Every line below between the one holding "3); let s : State := (st base);" and the one holding "addr + bs.length ≤ d.bar2Size 0", inclusive, should be copied exactly, and no other line.
[[ EXTRACTED DATA open ]]
/-- The hypotheses of HostMemoryAndErrors, clause by clause. -/
theorem test_HostMemoryAndErrors_hypotheses :
  (let fn : Nat := 0; let addr : Nat := (0x1000); let len : Nat := 3; let page : Nat := (pwrPage 2); let s : State := (st base);
    (good s = true ∧ fn ≤ 64 ∧ addr < 2 ^ 44 ∧ page < 2 ^ 28 - 4096 ∧ s.dev.accepts fn = true ∧ (let d := s.dev
    (let pa := (d.bar2Target fn addr).1
    (let reaches := d.up = true ∧ (fn = 0 ∨ d.vfOn fn = true) ∧ (fn ≠ 0 ∨ d.inLockedAperture pa len = false)
    addr + len ≤ d.bar2Size fn ∧ reaches ∧ populatedRange pa len = true ∧ d.ueIn pa len = none))))) ∧
  (let fn : Nat := 0; let addr : Nat := (0x1000); let len : Nat := 3; let page : Nat := (pwrPage 2); let bs : List Byte := [1,2,3]; let s : State := (st base);
    (good s = true ∧ fn ≤ 64 ∧ addr < 2 ^ 44 ∧ page < 2 ^ 28 - 4096 ∧ s.dev.accepts fn = true ∧ (let d := s.dev
    (let pa := (d.bar2Target fn addr).1
    (let reaches := d.up = true ∧ (fn = 0 ∨ d.vfOn fn = true) ∧ (fn ≠ 0 ∨ d.inLockedAperture pa len = false)
    addr + bs.length ≤ d.bar2Size fn ∧ bs.length = len ∧ reaches ∧ ((fn = 0 ∨ populatedRange pa len = true)) ∧ ((∀ l ∈ linesOf pa len, d.lineErrAt l ≠ some .uncorrectable))))))) ∧
  (let fn : Nat := 0; let addr : Nat := (0x1000); let page : Nat := (pwrPage 2); let bs : List Byte := [1,2,3]; let s : State := (st base);
    (good s = true ∧ fn ≤ 64 ∧ addr < 2 ^ 44 ∧ page < 2 ^ 28 - 4096 ∧ s.dev.accepts fn = true ∧ (let d := s.dev
    addr + bs.length ≤ d.bar2Size fn))) ∧
  (let fn : Nat := 0; let addr : Nat := (0x1000); let page : Nat := (pwrPage 2); let p : Page := ⟨.pwr, 2, 15, 15⟩; let s : State := (st base);
    (good s = true ∧ fn ≤ 64 ∧ addr < 2 ^ 44 ∧ page < 2 ^ 28 - 4096 ∧ s.dev.accepts fn = true ∧ (let d := s.dev
    fn = 0 ∧ d.up = true ∧ decodeAddr (page + 0x0C) = some (p, 0x0C) ∧ p.base = page ∧ page % 4096 = 0 ∧ d.pagePresent p = true ∧ isManagement p.kind = true))) ∧
  (let fn : Nat := 0; let addr : Nat := (0x1000); let page : Nat := (pwrPage 2); let p : Page := ⟨.pwr, 2, 15, 15⟩; let s : State := (st base);
    (good s = true ∧ fn ≤ 64 ∧ addr < 2 ^ 44 ∧ page < 2 ^ 28 - 4096 ∧ s.dev.accepts fn = true ∧ (let d := s.dev
    fn = 0 ∧ d.up = true ∧ decodeAddr (page + 0x14) = some (p, 0x14) ∧ p.base = page ∧ page % 4096 = 0 ∧ d.pagePresent p = true ∧ ((reconfigures p.kind = false ∨ d.ho.vfs = [])) ∧ isManagement p.kind = true))) ∧
  (let fn : Nat := 0; let addr : Nat := (0x1000); let page : Nat := (pwrPage 2); let s : State := (st base);
    (good s = true ∧ fn ≤ 64 ∧ addr < 2 ^ 44 ∧ page < 2 ^ 28 - 4096 ∧ s.dev.accepts fn = true ∧ (let d := s.dev
    fn = 0 ∧ d.up = true ∧ 1 ≤ d.vfSel ∧ d.vfSel ≤ 64 ∧ 1 ≤ d.mapSel ∧ (d.ho.vfs = [])))) ∧
  (let fn : Nat := 0; let addr : Nat := (0x1000); let v : Nat := 2047; let page : Nat := (pwrPage 2); let s : State := (st base);
    (good s = true ∧ fn ≤ 64 ∧ addr < 2 ^ 44 ∧ page < 2 ^ 28 - 4096 ∧ s.dev.accepts fn = true ∧ (let d := s.dev
    ((fn = 0 ∨ d.vfOn fn = true)) ∧ v < vectorsOf fn ∧ ((∀ x ∈ d.ho.vectors, x.2.1 = false)) ∧ (d.msixSends fn = false ∨ (look d.ho.vectors (fn * 2048 + v) (false, false)).2 = false)))) ∧
  (let fn : Nat := 0; let addr : Nat := (0x1000); let page : Nat := (gngPage); let p : Page := ⟨.gngDevice, 6, 15, 15⟩; let data : Word := 0xFFFFFFFE; let s : State := (st base);
    (good s = true ∧ fn ≤ 64 ∧ addr < 2 ^ 44 ∧ page < 2 ^ 28 - 4096 ∧ s.dev.accepts fn = true ∧ (let d := s.dev
    fn = 0 ∧ d.up = true ∧ decodeAddr (page + 0x14) = some (p, 0x14) ∧ p.base = page ∧ page % 4096 = 0 ∧ d.pagePresent p = true ∧ ((reconfigures p.kind = false ∨ d.ho.vfs = [])) ∧ p.kind = .gngDevice ∧ bitOf data 0 = false))) ∧
  (let fn : Nat := 0; let addr : Nat := (0x1000); let page : Nat := (zwlPage); let p : Page := ⟨.zwlDevice, 7, 15, 15⟩; let data : Word := 0xFFFFFFBF; let s : State := (st base);
    (good s = true ∧ fn ≤ 64 ∧ addr < 2 ^ 44 ∧ page < 2 ^ 28 - 4096 ∧ s.dev.accepts fn = true ∧ (let d := s.dev
    fn = 0 ∧ d.up = true ∧ decodeAddr (page + 0x14) = some (p, 0x14) ∧ p.base = page ∧ page % 4096 = 0 ∧ d.pagePresent p = true ∧ ((reconfigures p.kind = false ∨ d.ho.vfs = [])) ∧ p.kind = .zwlDevice ∧ bitOf data 6 = false))) ∧
  (let fn : Nat := 0; let addr : Nat := (2^28-1); let len : Nat := 3; let page : Nat := (sfuPage 31 3); let s : State := (st {base with clk := {power := .fwFail}});
    (good s = true ∧ fn ≤ 64 ∧ addr < 2 ^ 44 ∧ page < 2 ^ 28 - 4096 ∧ s.dev.accepts fn = true ∧ (let d := s.dev
    addr + len ≤ d.bar2Size fn ∧ d.up = false))) ∧
  (let fn : Nat := 0; let addr : Nat := (2^42-3); let len : Nat := 3; let page : Nat := (sfuPage 31 3); let s : State := (st base);
    (good s = true ∧ fn ≤ 64 ∧ addr < 2 ^ 44 ∧ page < 2 ^ 28 - 4096 ∧ s.dev.accepts fn = true ∧ (let d := s.dev
    (let pa := (d.bar2Target fn addr).1
    addr + len ≤ d.bar2Size 0 ∧ fn = 0 ∧ d.up = true ∧ d.inLockedAperture pa len = false ∧ populatedRange pa len = false)))) ∧
  (let fn : Nat := 0; let addr : Nat := (2^30-1); let len : Nat := 3; let page : Nat := (sfuPage 31 3); let s : State := (st {base with ho := {vfBar2Log2 := 30, vfs := [(64, {aptLo := 0x40000000, tdi := .run})]}});
    (good s = true ∧ fn ≤ 64 ∧ addr < 2 ^ 44 ∧ page < 2 ^ 28 - 4096 ∧ s.dev.accepts fn = true ∧ (let d := s.dev
    (let pa := (d.bar2Target fn addr).1
    addr + len ≤ d.bar2Size 0 ∧ fn = 0 ∧ d.up = true ∧ d.inLockedAperture pa len = true)))) ∧
  (let fn : Nat := 0; let addr : Nat := (2^30-1); let page : Nat := (sfuPage 31 3); let bs : List Byte := [1,2,3]; let s : State := (st {base with ho := {vfBar2Log2 := 30, vfs := [(64, {aptLo := 0x40000000, tdi := .run})]}});
    (good s = true ∧ fn ≤ 64 ∧ addr < 2 ^ 44 ∧ page < 2 ^ 28 - 4096 ∧ s.dev.accepts fn = true ∧ (let d := s.dev
    (let pa := (d.bar2Target fn addr).1
    addr + bs.length ≤ d.bar2Size 0 ∧ fn = 0 ∧ d.inLockedAperture pa bs.length = true)))) ∧
  (let fn : Nat := 0; let addr : Nat := (2^30-1); let page : Nat := (sfuPage 31 3); let p : Page := ⟨.sfuCell, 3, 7, 3⟩; let s : State := (st {base with ho := {vfBar2Log2 := 30, vfs := [(64, {aptLo := 0x40000000, tdi := .run})]}});
    (good s = true ∧ fn ≤ 64 ∧ addr < 2 ^ 44 ∧ page < 2 ^ 28 - 4096 ∧ s.dev.accepts fn = true ∧ (let d := s.dev
    fn = 0 ∧ d.up = true ∧ decodeAddr (page + 0x0C) = some (p, 0x0C) ∧ p.base = page ∧ page % 4096 = 0 ∧ d.pagePresent p = true ∧ isManagement p.kind = false ∧ ((reconfigures p.kind = false ∨ d.ho.vfs = []))))) ∧
  (let fn : Nat := 0; let addr : Nat := (2^30-1); let page : Nat := (sfuPage 31 3); let p : Page := ⟨.sfuCell, 3, 7, 3⟩; let data : Word := 1; let s : State := (st {base with ho := {vfBar2Log2 := 30, vfs := [(64, {aptLo := 0x40000000, tdi := .run})]}});
    (good s = true ∧ fn ≤ 64 ∧ addr < 2 ^ 44 ∧ page < 2 ^ 28 - 4096 ∧ s.dev.accepts fn = true ∧ (let d := s.dev
    fn = 0 ∧ d.up = true ∧ decodeAddr (page + 0x14) = some (p, 0x14) ∧ p.base = page ∧ page % 4096 = 0 ∧ d.pagePresent p = true ∧ ((reconfigures p.kind = false ∨ d.ho.vfs = [])) ∧ (let bits := data &&& p.errBits.2.1 &&& (if p.kind = .pcx then 0x2F else 0xFFFFFFFF)
    p.kind ∉ [PageKind.gngDevice, .zwlDevice] ∧ isManagement p.kind = false ∧ ((p.kind = .eng → bitOf bits 2 = false)))))) ∧
  (let fn : Nat := 0; let addr : Nat := (0x1000); let len : Nat := 3; let page : Nat := (vecPage 31 3); let s : State := (st {base with ho := {bar2Log2 := 10}});
    (good s = true ∧ fn ≤ 64 ∧ addr < 2 ^ 44 ∧ page < 2 ^ 28 - 4096 ∧ s.dev.accepts fn = true ∧ (let d := s.dev
    d.bar2Size fn < addr + len))) ∧
  (let fn : Nat := 0; let addr : Nat := (0x1000); let page : Nat := (vecPage 31 3); let data : Word := 0xF000FFFF; let s : State := (st {(base.withVf 1 {tdi := .locked}) with ho := {(base.withVf 1 {tdi := .locked}).ho with vfEnable := true, vfCount := 64}});
    (good s = true ∧ fn ≤ 64 ∧ addr < 2 ^ 44 ∧ page < 2 ^ 28 - 4096 ∧ s.dev.accepts fn = true ∧ (let d := s.dev
    fn = 0 ∧ d.up = true ∧ 1 ≤ d.vfSel ∧ d.vfSel ≤ 64 ∧ 1 ≤ d.mapSel ∧ d.locked d.vfSel = true ∧ d.ho.vfs = [(d.vfSel, d.vf d.vfSel)] ∧ look d.ho.vfMap (d.vfSel * 256 + d.mapSel) 0 = 0 ∧ data &&& 0xB000FFFF ≠ 0 ∧ d.ho.vfMap = []))) ∧
  (let fn : Nat := 64; let addr : Nat := (0x1000); let page : Nat := (vecPage 31 3); let s : State := (st {base with ho := {vfEnable := true, vfCount := 64, vfBar2Log2 := 30, vectors := [(64 * 2048 + 5, (false, true))]}});
    (good s = true ∧ fn ≤ 64 ∧ addr < 2 ^ 44 ∧ page < 2 ^ 28 - 4096 ∧ s.dev.accepts fn = true ∧ fn ≠ 0)) ∧
  (let fn : Nat := 0; let addr : Nat := (0x1000); let v : Nat := 2047; let page : Nat := (vecPage 31 3); let s : State := (st {base with ho := {msixOn := [0], vectors := [(2047, (false, true))]}});
    (good s = true ∧ fn ≤ 64 ∧ addr < 2 ^ 44 ∧ page < 2 ^ 28 - 4096 ∧ s.dev.accepts fn = true ∧ (let d := s.dev
    ((fn = 0 ∨ d.vfOn fn = true)) ∧ v < vectorsOf fn ∧ d.unheld = true ∧ ((∀ x ∈ d.ho.vectors, x.2.1 = false)) ∧ d.msixSends fn = true ∧ d.recordAsked fn = false ∧ (look d.ho.vectors (fn * 2048 + v) (false, false)).2 = true ∧ (d.ide (d.streamOf fn)).failed = false))) := by
  refine ⟨?_, ?_, ?_, ?_, ?_, ?_, ?_, ?_, ?_, ?_, ?_, ?_, ?_, ?_, ?_, ?_, ?_, ?_, ?_⟩ <;> decide +kernel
[[ EXTRACTED DATA closed ]]
=== TASK SOLUTION ===
  (let fn : Nat := 0; let addr : Nat := (2^42-3); let len : Nat := 3; let page : Nat := (sfuPage 31 3); let s : State := (st base);
    (good s = true ∧ fn ≤ 64 ∧ addr < 2 ^ 44 ∧ page < 2 ^ 28 - 4096 ∧ s.dev.accepts fn = true ∧ (let d := s.dev
    (let pa := (d.bar2Target fn addr).1
    addr + len ≤ d.bar2Size 0 ∧ fn = 0 ∧ d.up = true ∧ d.inLockedAperture pa len = false ∧ populatedRange pa len = false)))) ∧
  (let fn : Nat := 0; let addr : Nat := (2^30-1); let len : Nat := 3; let page : Nat := (sfuPage 31 3); let s : State := (st {base with ho := {vfBar2Log2 := 30, vfs := [(64, {aptLo := 0x40000000, tdi := .run})]}});
    (good s = true ∧ fn ≤ 64 ∧ addr < 2 ^ 44 ∧ page < 2 ^ 28 - 4096 ∧ s.dev.accepts fn = true ∧ (let d := s.dev
    (let pa := (d.bar2Target fn addr).1
    addr + len ≤ d.bar2Size 0 ∧ fn = 0 ∧ d.up = true ∧ d.inLockedAperture pa len = true)))) ∧
  (let fn : Nat := 0; let addr : Nat := (2^30-1); let page : Nat := (sfuPage 31 3); let bs : List Byte := [1,2,3]; let s : State := (st {base with ho := {vfBar2Log2 := 30, vfs := [(64, {aptLo := 0x40000000, tdi := .run})]}});
    (good s = true ∧ fn ≤ 64 ∧ addr < 2 ^ 44 ∧ page < 2 ^ 28 - 4096 ∧ s.dev.accepts fn = true ∧ (let d := s.dev
    (let pa := (d.bar2Target fn addr).1
    addr + bs.length ≤ d.bar2Size 0 ∧ fn = 0 ∧ d.inLockedAperture pa bs.length = true)))) ∧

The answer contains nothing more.